The report’s repeat recommendations are:

  • Implementing real-time co-optimization of energy and ancillary services.
  • Evaluating policies and programs that create incentives for loads to reduce consumption for reasons unrelated to real-time energy prices.
  • Modifying the real-time market software to better commit load and generation resources that can be online within 30 minutes.
  • Consider including marginal losses in LMPs.
  • Pricing future ancillary services based on the shadow price of procuring the service.
  • Evaluating the need for a local reserve product.

The Monitor has called real-time co-optimization the “most vital” market improvement and “foundational” to efficient pricing.

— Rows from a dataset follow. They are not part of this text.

-- ==== Sys2Proof/Certificates/Slice0/Obligations.lean ====
section
/-! DEFINITION. The statements about the block, chapter by chapter. -/
open Sys2Proof Sys2Proof.Machine

/-- For every command c, rest r and state s, a step of s with the queue c :: r is exec of c on s with the queue r. The queue is the
model's (log entry 1); R53 asks only that happenings have an order. -/
def Obligations.StepRunsFront : Prop :=
  ∀ (c : Instr) (r : List Instr) (s : State), step { s with pending := c :: r } = exec c { s with pending := r }

/-- The model's choice, log entry 1 (DESIGN CHOICE): on an empty queue a step answers the same state. -/
def Obligations.EmptyQueueIdles : Prop :=
  ∀ s : State, s.pending = [] → step s = .next s

/-- In State.reset every register field has its reset value, every memory word reads as never written (log entry 12), no domain is on,
the throttle thresholds are 100 and 108 degrees, nothing waits and the stores are canonical. -/
def Obligations.ResetState : Prop :=
  State.reset.canon = true ∧ State.reset.pending = [] ∧ (∀ f : Fld, State.reset.get f = f.rst) ∧
  (∀ k, getAt 0 State.reset.sram k = 0) ∧ (∀ d, State.reset.domainOn d = false) ∧
  State.reset.get R.THM_CFG_START = 100 ∧ State.reset.get R.THM_CFG_FULL = 108

/-- A register field takes what is written modulo 2^width, and nothing else changes (R5, R7). -/
def Obligations.FieldWriteLocal : Prop :=
  ∀ (s : State) (f : Fld) (v : Nat),
    (s.set f v).get f = v % 2 ^ f.w ∧ RegsBut [f] s (s.set f v) ∧ { (s.set f v) with regs := s.regs } = s ∧
    (s.canon = true → (s.set f v).canon = true)

/-- R463 and R464: an event sets its sticky bit; its counter, in edge mode, gains one modulo 2^48. -/
def Obligations.EventRaise : Prop :=
  ∀ (s : State) (i : Nat), (s.raise i).get (stickyBit i) = 1 ∧
    (i < 3840 → i ≠ Ev.PMC_OVERFLOW → s.get (modeBit i) ≠ 1 → getAt 0 (s.raise i).pmc.cnt i = (getAt 0 s.pmc.cnt i + 1) % 2 ^ 48) ∧
    { (s.raise i) with regs := s.regs, pmc := s.pmc, hdg := s.hdg } = s

/-- Every command is answered with a next state, in every state and for every operand. One that names a port, lane or other unit the
part does not have (log entry 5, DEDUCED) leaves the state as it is where it is a happening; where it is an access to a register of
that unit, the access is answered DECERR and nothing but the error record of the fabric changes (R2, R29, R30, R370). -/
def Obligations.CommandsComplete : Prop :=
  (∀ (c : Instr) (s : State), ∃ t, exec c s = .next t) ∧
  (∀ (c : Instr) (s : State), s.holds c = false → exec c s = .next (match absentReg c with
    | some a => (fabRespond M.host a St.decerr s).answer St.decerr []
    | none => s))

/-- No command changes the part or the commands that wait behind it. -/
def Obligations.CommandsKeepQueue : Prop :=
  ∀ (c : Instr) (s t : State), exec c s = .next t → t.pending = s.pending ∧ t.part = s.part

/-- For every state s whose sparse stores are canonical (keys strictly rising, no entry equal to what an unlisted key reads as; log
entry 9), if a step of s answers next t then the stores of t are canonical. -/
def Obligations.StepKeepsCanon : Prop :=
  ∀ s t : State, s.canon = true → step s = .next t → t.canon = true

/-- R365, R370: an access that the rights, the map or the boot state turn away changes nothing but the fabric's error record and is
answered with that status, for a write and for a read alike. -/
def Obligations.RefusedAccess : Prop :=
  ∀ (m a be data : Nat) (s : State), a % 4 = 0 → a ≠ 0xA0008 → a ≠ 0x20020 → s.accessVerdict m a ≠ St.ok →
    bar2At m a = none →
    exec (.registerWrite m a be data) s = .next ((settle (fabRespond m a (s.accessVerdict m a) s)).answer (s.accessVerdict m a) []) ∧
    exec (.latchedRead m a) s = .next ((fabRespond m a (s.accessVerdict m a) s).answer (s.accessVerdict m a) [0]) ∧
    exec (.readClear m a) s = .next ((fabRespond m a (s.accessVerdict m a) s).answer (s.accessVerdict m a) [0])

/-- R7, R8, R513, one field of a write whose byte lanes are all enabled, of a field that no other part of the block shows: RW takes a
defined value and keeps the old one otherwise; W1C clears the ones written; W1S sets them; RO, RC and WO take nothing; SCH and OWN turn
a change by another writer away with DENIED, LCK with APPROVAL_MISSING. REGISTER_WRITE on the counter registers, LATCHED_READ and
READ_CLEAR on any register that is not banked: the write judges every field and does nothing else; the read answers the word and clears
the RC fields. R367, R378: a burst that would cross from one target to another is answered DECERR and changes nothing but the fabric's
error record. In the doorbell aperture a full 32-bit write of SQ_TAIL or CQ_HEAD is that doorbell, one of the message table stores the
word, another width takes nothing, and a read shows the word; the aperture stands at host addresses from 2^48 on (log entry 177, DESIGN
CHOICE). -/
def Obligations.RegisterAccess : Prop :=
  (∀ (w : Writer) (a b data : Nat) (s : State) (f : FDef), 1 ≤ f.w → f.lo + f.w ≤ 32 → data < 2 ^ 32 → f.acc ≠ .wo →
    let wr := bits data (f.lo + f.w - 1) f.lo
    let old := s.get (fieldAt a b f)
    let put := if f.defines wr then s.set (fieldAt a b f) wr else s
    old < 2 ^ f.w →
    writeField w a b 15 data [] (0, s) f = match f.acc with
      | .rw => (0, put)
      | .ro | .rc | .wo => (0, s)
      | .w1c => (0, s.set (fieldAt a b f) (old &&& (old ^^^ ((2 ^ f.w - 1) &&& wr))))
      | .w1s => (0, s.set (fieldAt a b f) (old ||| ((2 ^ f.w - 1) &&& wr)))
      | .sch => if w.sch then (0, put) else if wr = old then (0, s) else (St.denied, s)
      | .own l => if l.contains w.m then (0, put) else if wr = old then (0, s) else (St.denied, s)
      | .lck => if wr = old then (0, s) else (St.approvalMissing, s)) ∧
  ((∀ (m a be data : Nat) (r : RDef) (s : State), a % 4 = 0 → 0x200000 ≤ a → a < 0x400000 → a ≠ 0x200024 → be % 16 ≠ 0 →
    s.accessVerdict m a = St.ok → s.placeOf a = .reg r → r.banked = false →
    let x := writeFields { m := m } a 0 (be % 16) (data % 2 ^ 32) r s
    exec (.registerWrite m a be data) s = .next ((settle (fabRespond m a x.1 x.2)).answer x.1 [])) ∧
  (∀ (m a : Nat) (r : RDef) (s : State), a % 4 = 0 → s.accessVerdict m a = St.ok → s.placeOf a = .reg r → r.banked = false →
    (a < 0x100130 ∨ 0x100140 ≤ a) → zeroReg a = false → s.noUnit a = false → latched a = false → a ≠ 0x9011C →
    Answers (.readClear m a) s (fun t => t.resp = ⟨0, [s.regWord m a 0 r]⟩ ∧
      (∀ f ∈ r.fs, f.acc = .rc → t.get (fieldAt a 0 f) = 0) ∧ t.part = s.part ∧ t.sram = s.sram)) ∧
  (∀ (m a : Nat) (r : RDef) (s : State), a % 4 = 0 → s.accessVerdict m a = St.ok → s.placeOf a = .reg r → r.banked = false →
    (a < 0x100130 ∨ 0x100140 ≤ a) → zeroReg a = false → s.noUnit a = false → latched a = true →
    exec (.latchedRead m a) s = .next (s.answer 0 [getAt 0 s.latches (latchKey m a)]))) ∧
  ((∀ (m a be data n : Nat) (s : State), a % 16 = 0 → crosses a n = true →
    (s.burstAt m true a n = none → exec (.registerWrite m a be data (some n)) s = .next ((fabRespond m a St.decerr s).answer St.decerr [])) ∧
    (s.burstAt m false a n = none → exec (.latchedRead m a (some n)) s = .next ((fabRespond m a St.decerr s).answer St.decerr []))) ∧
  (∀ (r v : Nat) (s : State), v < 2 ^ 32 →
    (r < 16 → exec (.registerWrite M.host (2 ^ 48 + 16 * r) 15 v) s = .next ((doorbell r (v % 256) s).answer St.ok [])) ∧
    (r < 4 → exec (.registerWrite M.host (2 ^ 48 + 0x100 + 16 * r) 15 v) s = .next ((cqHead r (v % 1024) s).answer St.ok [])) ∧
    (r < 256 → Answers (.registerWrite M.host (2 ^ 48 + 0x800 + 4 * r) 15 v) s (fun t => t.bar2Read (0x800 + 4 * r) = v ∧
      (∀ k < 256, k ≠ r → t.bar2Read (0x800 + 4 * k) = s.bar2Read (0x800 + 4 * k)) ∧ { t with hif := s.hif, resp := s.resp } = s ∧
      exec (.latchedRead M.host (2 ^ 48 + 0x800 + 4 * r)) t = .next (t.answer St.ok [v]))) ∧
    (r < 256 → ∀ be, be % 16 ≠ 15 → exec (.registerWrite M.host (2 ^ 48 + 16 * r) be v) s = .next (s.answer St.ok []))))

/-- R375, R376: a diagnostic read shows a word's data, check bits and valid bit as stored and changes no memory; a diagnostic write,
where it is enabled, stores the data as a valid word and changes no other word. The key stores of instances 9 and 10 answer DENIED to
every master but Ling. R351 and R373: a full write through the table window of a bank that is not in use stores the 16 bytes as a word
with new check bits, and no other word changes; R374: a scrub pass with every word's check bits right only reports its end, and with
PERIOD 0 nothing happens. -/
def Obligations.MemoryCommands : Prop :=
  (∀ (m inst w : Nat) (s : State), inst < 13 → w < sramSize inst →
    (m = M.ling ∨ (inst ≠ 9 ∧ inst ≠ 10) →
      Answers (.diagRead m inst w) s (fun t => t.resp.status = St.ok ∧
        t.get R.FAB_DIAG_CHK_CHECK = (s.sramRaw (sramKey inst w)).2.1 % 2 ^ 9 ∧
        t.get R.FAB_DIAG_CHK_VALID = (s.sramRaw (sramKey inst w)).2.2.toNat ∧
        (∀ z < 4, t.get (R.FAB_DIAG_DATA_DATA z) = (s.sramRaw (sramKey inst w)).1 / 2 ^ (32 * z) % 2 ^ 32) ∧
        RegsOutside 0x40300 0x40324 s t ∧ { t with regs := s.regs, resp := s.resp } = s) ∧
      (s.isOn R.FAB_DIAG_CTRL_EN = true → ∀ v chk, v < 2 ^ 128 → chk < 512 →
        Answers (.diagWrite m inst w v chk) s (fun t => t.resp = ⟨St.ok, [St.ok]⟩ ∧
          (t.sramRaw (sramKey inst w)).1 = v ∧ (t.sramRaw (sramKey inst w)).2.2 = true ∧
          (∀ k, k ≠ sramKey inst w → t.sramRaw k = s.sramRaw k) ∧ RegsOutside 0x40300 0x40324 s t ∧
          ((∀ x ∈ s.swc.acts, x.sram ≠ sramKey inst w) → t.swc = s.swc) ∧
          { t with regs := s.regs, sram := s.sram, sramChk := s.sramChk, swc := s.swc, resp := s.resp } = s))) ∧
    (m ≠ M.ling → inst = 9 ∨ inst = 10 → Answers (.diagRead m inst w) s (fun t => t.get R.FAB_DIAG_CTRL_STATUS = St.denied ∧ t.sram = s.sram))) ∧
  ((∀ (m w v : Nat) (s : State), s.accessVerdict m (0x8000000 + 16 * w) = St.ok → s.tableVerdict m w true = St.ok → v < 2 ^ 128 →
    SettlesWith (.tableWindowWrite m w 65535 v) s St.ok (fun t =>
      t.sramRaw (sramKey 1 w) = (v, Config.eccCheck v, true) ∧ (∀ k, k ≠ sramKey 1 w → t.sramRaw k = s.sramRaw k) ∧
      { t with sram := s.sram, sramChk := s.sramChk } = s)) ∧
  (∀ s : State, s.get R.FAB_SCRUB_PERIOD ≠ 0 → s.sramChk = [] → exec .scrubPass s = .next (s.raise Ev.FAB_SCRUB_DONE)) ∧
  (∀ s : State, s.get R.FAB_SCRUB_PERIOD = 0 → exec .scrubPass s = .next s))

/-- R448: a write of THM_CFG takes START and FULL together where 60 ≤ START, START + 2 ≤ FULL ≤ 108, WARN from 60 to 105 and HYST from
1 to 15; a START below 60 written alone is not taken. -/
def Obligations.ThermalThresholds : Prop :=
  (∀ (start full warn hyst : Nat) (s : State), 60 ≤ start → start + 2 ≤ full → full ≤ 108 → 60 ≤ warn → warn ≤ 105 → 1 ≤ hyst → hyst ≤ 15 →
    exec (.thmCfgWrite 15 (2 ^ 24 * full + 2 ^ 16 * start + 2 ^ 8 * warn + hyst)) s =
      .next (((((s.set R.THM_CFG_START start).set R.THM_CFG_FULL full).set R.THM_CFG_WARN warn).set R.THM_CFG_HYST hyst).answer St.ok [])) ∧
  (∀ (data : Nat) (s : State), bits data 23 16 < 60 →
    Answers (.thmCfgWrite 4 data) s (fun t => t.get R.THM_CFG_START = s.get R.THM_CFG_START))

The Public Utility Commission of Texas in December approved ERCOT’s proposed plan to further assess the benefits of implementing real-time co-optimization and marginal losses (Project No. 47199). As part of the project, the Monitor developed software to simulate co-optimization for 2017, and it intends to make the software, data and results available to all market participants.

ercot market monitor state of the market report
Dallas as shown on the cover of the State of the Market report | Potomac Economics

The Monitor usually reviews the State of the Market report during the June Board of Directors meeting. Beth Garza, the Monitor’s director and Potomac Economics vice president, is also scheduled to detail the market’s performance during the Gulf Coast Power Association’s June 21 luncheon in Houston.

System Sets New Demand Records for May, June

The ERCOT system began June the way it concluded May, registering a new monthly demand record in the face of sweltering Texas heat.

The grid operator, which manages the energy flow for about 90% of the state’s electric load, recorded a new demand record for June on Friday with a load of 67.9 GW between 4 and 5 p.m. That broke the previous June record of 67.6 GW, set last year.

Real-time average prices peaked at $54.02/MWh in the interval ending at 2 p.m.

ERCOT established a new record for May for three consecutive hours on May 29, reaching 64.8 66.3 and then 67.3 GW during the intervals ending at 3, 4 and 5 p.m. The new mark is a 13.5% increase over the May record set last year.

Prices were as high as $92.95/MWh.

Texas has been beset with triple-digit temperatures. The National Weather Service issued a heat advisory for areas northwest of Fort Worth over the weekend, with predicted highs of 105 degrees Fahrenheit.

ERCOT said it had no plans to appeal for conservation, saying it has sufficient generation to meet demand.

ercot market monitor state of the market report
| Potomac Economics

The grid operator has now set monthly demand records for four months this year. It has projected a summer peak of 72.8 GW in August, which would break the 2016 record of 71.1 GW. It says it has 78.2 GW of capacity available, with a planning reserve margin of 11%. (See ERCOT Gains Additional Capacity to Meet Summer Demand.)